The link between Gut Bacteria and Obesity

Worldwide, obesity and metabolic syndromes like insulin resistance and type 2 diabetes have become major problems. Recent research has shown that altered microbiota composition in the gut plays an important role in these conditions.

The microbiome in the gut

The human colon contains over 100 trillion bacteria. However, recent advancements in DNA extraction, DNA culturing and sequencing technology have shown that the four most dominant families (or species in taxonomy) in humans are Bacteroidetes and Firmicutes as well as Actinobacteria, Proteobacteria, and Proteobacteria.

Over 1000 bacteria species co-exist within these four families, including lactobacilli and clostridia.

Other living organisms in the human stomach include Fungi, like Candida spp., and Archaea. Archea may have been mentioned in articles on Small Intestinal Bacterial Overgrowth, SIBO. This condition is often associated with Fructose Malabsorption.

Evolution has brought together the best combination of bacteria to create a healthy environment for all living things.

These bacteria consume our undigested food, make nutrients, regulate our immune system, and then extract the calories used for energy. Colonic bacteria have also been shown that regulates our rate of glucose absorption. This is how your blood sugar levels fluctuate.

There is no question that microbial diversity is crucial to our health. The Human Microbiome Project’s research has shown that the loss of diverse bacterial species in the western intestine is one of the major causes of many modern diseases, including allergies, asthma, Crohn’s disease, Crohn’s disease, and obesity.

However, diversity is not the only thing affecting our gut health. It is also important to consider the ratio of different species. Large fluctuations in the bacterial population numbers can be caused by diet, antibiotic use and aging. This can lead to various unpleasant symptoms, including brain fog, chronic bloating, and constipation.

Recent research has shown that the ratio between Bacteroidetes (the family I mentioned) and Firmicutes is the cause of modern obesity in children and adults.

The Fat Microbes

Recent research has shown that a higher intake of Firmicutes than Bacteroidetes can increase the calories we eat. The bottom line is that if you have high levels of Firmicutes, you will gain weight no matter how hard you exercise or what diet you follow.

Emory University School of Medicine’s research found that mice unable to distinguish good from bad bacteria developed insulin resistance and high blood pressure. They also experienced weight gain, elevated blood cholesterol, obesity, and fatty liver.

Researchers wanted to find out why this was so. Because of their dysfunctional immune system, the mice had an abnormally high gut microbiota. They were more likely to have more Firmicutes than Bacteroidetes. This change in the microbial ratio allowed mice to extract more calories from their food and increased their appetite.

The mice did not gain weight when their calorie intake was reduced, but they still showed blood markers of insulin resistance. This is a risk factor for developing heart disease.

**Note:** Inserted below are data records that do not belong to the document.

-- ==== Sys2Proof/Word/Media.lean ====
section
/-! DEFINITION. What the flash and its metadata hold: the map, the catalogue, bands and block records (06, 07, 10). It is part of the state, and it is
what a part of a Shroud pair reads from media that its partner has written (20 R597, R598). -/

namespace Sys2Proof.Machine

/-- What owns a furl block: a block namespace, a committed object, or an open put (07 R211). -/
inductive FOwner where
  | block (nsid : Nat) | object (nsid oid : Nat) | put (handle : Nat)
deriving DecidableEq, Repr

/-- A furl block of host data by its owner and its index (07 R211). -/
structure FKey where
  owner : FOwner
  idx   : Nat
deriving DecidableEq, Repr

/-- A map entry (10 R305); an unlisted furl block is UNMAPPED. STAGING carries the number that the sequence table holds (10 R313). -/
inductive Entry where
  | flash (band row col unit units : Nat)
  | shared (sbt : Nat)
  | staging (slot seq : Nat)
  | lost (cause : Nat)
deriving DecidableEq, Repr

/-- What a metadata page holds (10 R303, R304, R306, R307, R309; 06 R209): entries 8,192 n onward of a block namespace's map; a catalogue node; a page of
an object table; a page of an object's extent tree (its level, 0 the pages that hold entries, and its place there); a stored block of the band table, the
block records or a band's summary; a 64 KiB chunk of the top table; an object's metadata longer than 256 bytes, a block of its own. -/
inductive PageOf where
  | map (nsid n : Nat)
  | node (nsid id : Nat)
  | objects (nsid n : Nat)
  | extents (owner : FOwner) (level n : Nat)
  | bands (n : Nat)
  | records (n : Nat)
  | summary (band n : Nat)
  | chunk (n : Nat)
  | info (nsid oid : Nat)
deriving DecidableEq, Repr

/-- A catalogue node (06 R209): its number within the catalogue, and what it leads to, in key order: OIDs in a leaf, nodes above. -/
structure CatNode where
  id   : Nat
  kids : List Nat
deriving DecidableEq, Repr

/-- A namespace's catalogue (06 R209, R210): its levels from the leaves up to the root, and the next node number. -/
structure CatTree where
  levels : List (List CatNode) := []
  next   : Nat := 0
deriving DecidableEq, Repr

/-- A band summary record (10 R304). -/
structure Summ where
  row : Nat
  col : Nat
  unit : Nat
  units : Nat
  nsid : Nat
  oid : Nat
  index : Nat
deriving DecidableEq, Repr

/-- A band descriptor with its summary (10 R302, R304). -/
structure Band where
  n       : Nat
  /-- 0 free, 1 open, 2 closed, 3 retiring, 4 erasing, 5 void. -/
  state   : Nat
  stream  : Nat
  replCol : Option Nat := none
  nextRow : Nat := 0
  replRow : Nat := 0
  repl    : Option (Nat × Nat) := none
  valid   : Nat := 0
  opened  : Nat := 0
  /-- (LUN, block) of each column. -/
  cols    : List (Nat × Nat)
  summ    : List Summ := []
  /-- Columns that close records mark absent: (row, column) (10 R301). -/
  absent  : List (Nat × Nat) := []
  /-- Columns whose erase has passed since the erase began (10 R319). -/
  erased  : Nat := 0
  /-- Due for refresh (10 R324, R329). -/
  refresh : Bool := false
deriving DecidableEq, Repr

/-- A block record (10 R303). -/
structure BlockRec where
  erases    : Nat := 0
  /-- 0 good, 1 weak, 2 retired, 3 SLC flush reserve, 4 factory bad. -/
  state     : Nat := 0
  pfails    : Nat := 0
  written   : Nat := 0
  patrolled : Nat := 0
  retStamp  : Nat := 0
  /-- Pages programmed since the last erase. -/
  pages     : Nat := 0
deriving DecidableEq, Repr

/-- A programmed NAND page (11 R346, R347); an unlisted page is erased. -/
structure PageRec where
  data    : Bytes
  kind    : Nat
  band    : Nat
  row     : Nat
  col     : Nat
  n       : Nat
  written : Nat
  fill    : Nat
deriving DecidableEq, Repr

/-- A shared block table entry with its dedup index entry (10 R308, 06 R208, 07 R230). -/
structure Sbt where
  loc   : Entry
  refs  : Nat
  scope : Nat
  fp    : Bytes
  len   : Nat
  /-- Still in the dedup index (07 R230). -/
  live  : Bool := true
  /-- Referrers that a walk has still to find (10 R340). -/
  walk  : Nat := 0
deriving DecidableEq, Repr

/-- A committed object (06 R194 to R204). -/
structure Obj where
  nsid : Nat
  oid : Nat
  key : Bytes
  size : Nat
  committed : Nat
  expiry : Nat
  rclass : Nat
  sealed : Bool
  tags : List Nat := []
  metaB : Bytes
  dict : Nat
  level : Nat
  hint : Nat
  /-- The catalogue's reference to the stored block of metadata longer than 256 bytes (06 R209). -/
  info : Option Entry := none
deriving DecidableEq, Repr

/-- What the journal and the metadata pages hold (10 R303, R305, R308, R311; 06 R194, R209; 08 R252). -/
structure Meta where
  /-- The map, unlisted: UNMAPPED (10 R305; reset empty). -/
  map : List (FKey × Entry) := []
  /-- The sequence table: SEQ of each STAGING entry is held in the entry; this is the furl block sequence counter's
  journaled reservation (10 R313; reset 0). -/
  seqReserved : Nat := 0
  /-- First serial of each scope that no RESERVE record covers (07 R223; reset 0). -/
  serials : Tbl Nat := []
  /-- Shared block table (10 R308; reset empty). -/
  sbt : Tbl Sbt := []
  /-- Next unused SBT index (10 R308; reset 0). -/
  sbtNext : Nat := 0
  /-- Committed objects (06 R194; reset none). -/
  objs : List Obj := []
  /-- Highest object ID used, by NSID (06 R194; reset none). -/
  lastOid : Tbl Nat := []
  /-- Catalogues by NSID (06 R209; reset none). -/
  trees : Tbl CatTree := []
  /-- Page numbers of catalogue nodes, object table pages and extent pages (10 R306; reset none). -/
  nos : Tbl PageOf := []
  /-- Locations of the metadata pages that have been written: the top table (10 R306; reset none). -/
  pages : List (PageOf × Entry) := []
  /-- Dictionaries: scope, DICT_ID, content (08 R252; reset none). -/
  dicts : List (Nat × Nat × Bytes) := []
  /-- Bands with descriptor and summary (10 R302, R304; reset none before commissioning). -/
  bands : Tbl Band := []
  /-- Block records by LUN × 65,536 + block, unlisted: good, never erased (10 R303; reset none listed). -/
  blocks : Tbl BlockRec := []
deriving DecidableEq, Repr

/-- A dedup scope: data key and serial counter (07 R221 to R223). -/
structure Scope where
  /-- Data key, none once it is destroyed. -/
  key : Option (BitVec 256)
  serial : Nat := 0
deriving DecidableEq, Repr

/-- A namespace (03 R85 to R88, 06 R182, R183). -/
structure Ns where
  /-- Command set: 0x00 block, 0x30 object. -/
  csi : Nat
  /-- NSZE: logical blocks, or 64 KiB units of an object namespace. -/
  nsze : Nat
  /-- NCAP. -/
  ncap : Nat
  /-- LBA format, 0 or 1. -/
  lbaf : Nat
  /-- Shared between controllers (NMIC bit 0). -/
  shared : Bool
  /-- ANA group, the owning part (20 R582). -/
  ana : Nat
  /-- OWNER and DOMAIN at creation (06 R182, 07 R222). -/
  owner : Nat := 0
  domain : Nat := 0
  /-- Dedup scope (06 R207, 07 R222). -/
  scope : Nat
  /-- Furl level (08 R263). -/
  level : Nat := 5
deriving DecidableEq, Repr

/-- What a part of a Shroud pair reads when it takes over channel groups that its partner has written (20 R597 steps 4 and 5, R598): the metadata that the
newest root record leads to, with what the headers of open bands show; the programmed pages; the data keys, the namespaces and their map page numbers. -/
structure Found where
  root    : Meta := {}
  pages   : Tbl PageRec := []
  scopes  : Tbl Scope := []
  nss     : Tbl Ns := []
  pageNos : List (Nat × Nat × Nat) := []
deriving DecidableEq, Repr

/-- An OWN_GRANT frame, with what the part that takes the group back reads on its media (20 R598). -/
structure OwnGrant where
  frame : Frame
  found : Found
deriving DecidableEq, Repr

end Sys2Proof.Machine
end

Insulin resistance and a dysregulated gut microbe

Insulin resistance causes your cells to become starved. They no longer respond to the signal that they need nutrients. Insulin resistance can be described as a key that doesn’t fit into your cell’s keyhole. This is exactly what happens to people with diabetes who starve to death because their cells stop receiving food.

Your brain tells you your cells require energy so that you may feel hungry all the while. Your blood sugar levels rise, causing more glucose to flood your bloodstream. This causes your pancreas and liver to produce more insulin. Your pancreas will eventually run out of steam and stop producing enough insulin. This can lead to type 2 diabetes.

Your body stores the extra glucose in fat cells around your middle, leading to insulin resistance.

Inflammatory bowel disease (IBS) was also more likely in mice from the above study. This is not surprising. This is not surprising. Insulin resistance can trigger inflammation. Chronic inflammation causes your gut to leak, leading to allergies, asthma, and auto-immune disease.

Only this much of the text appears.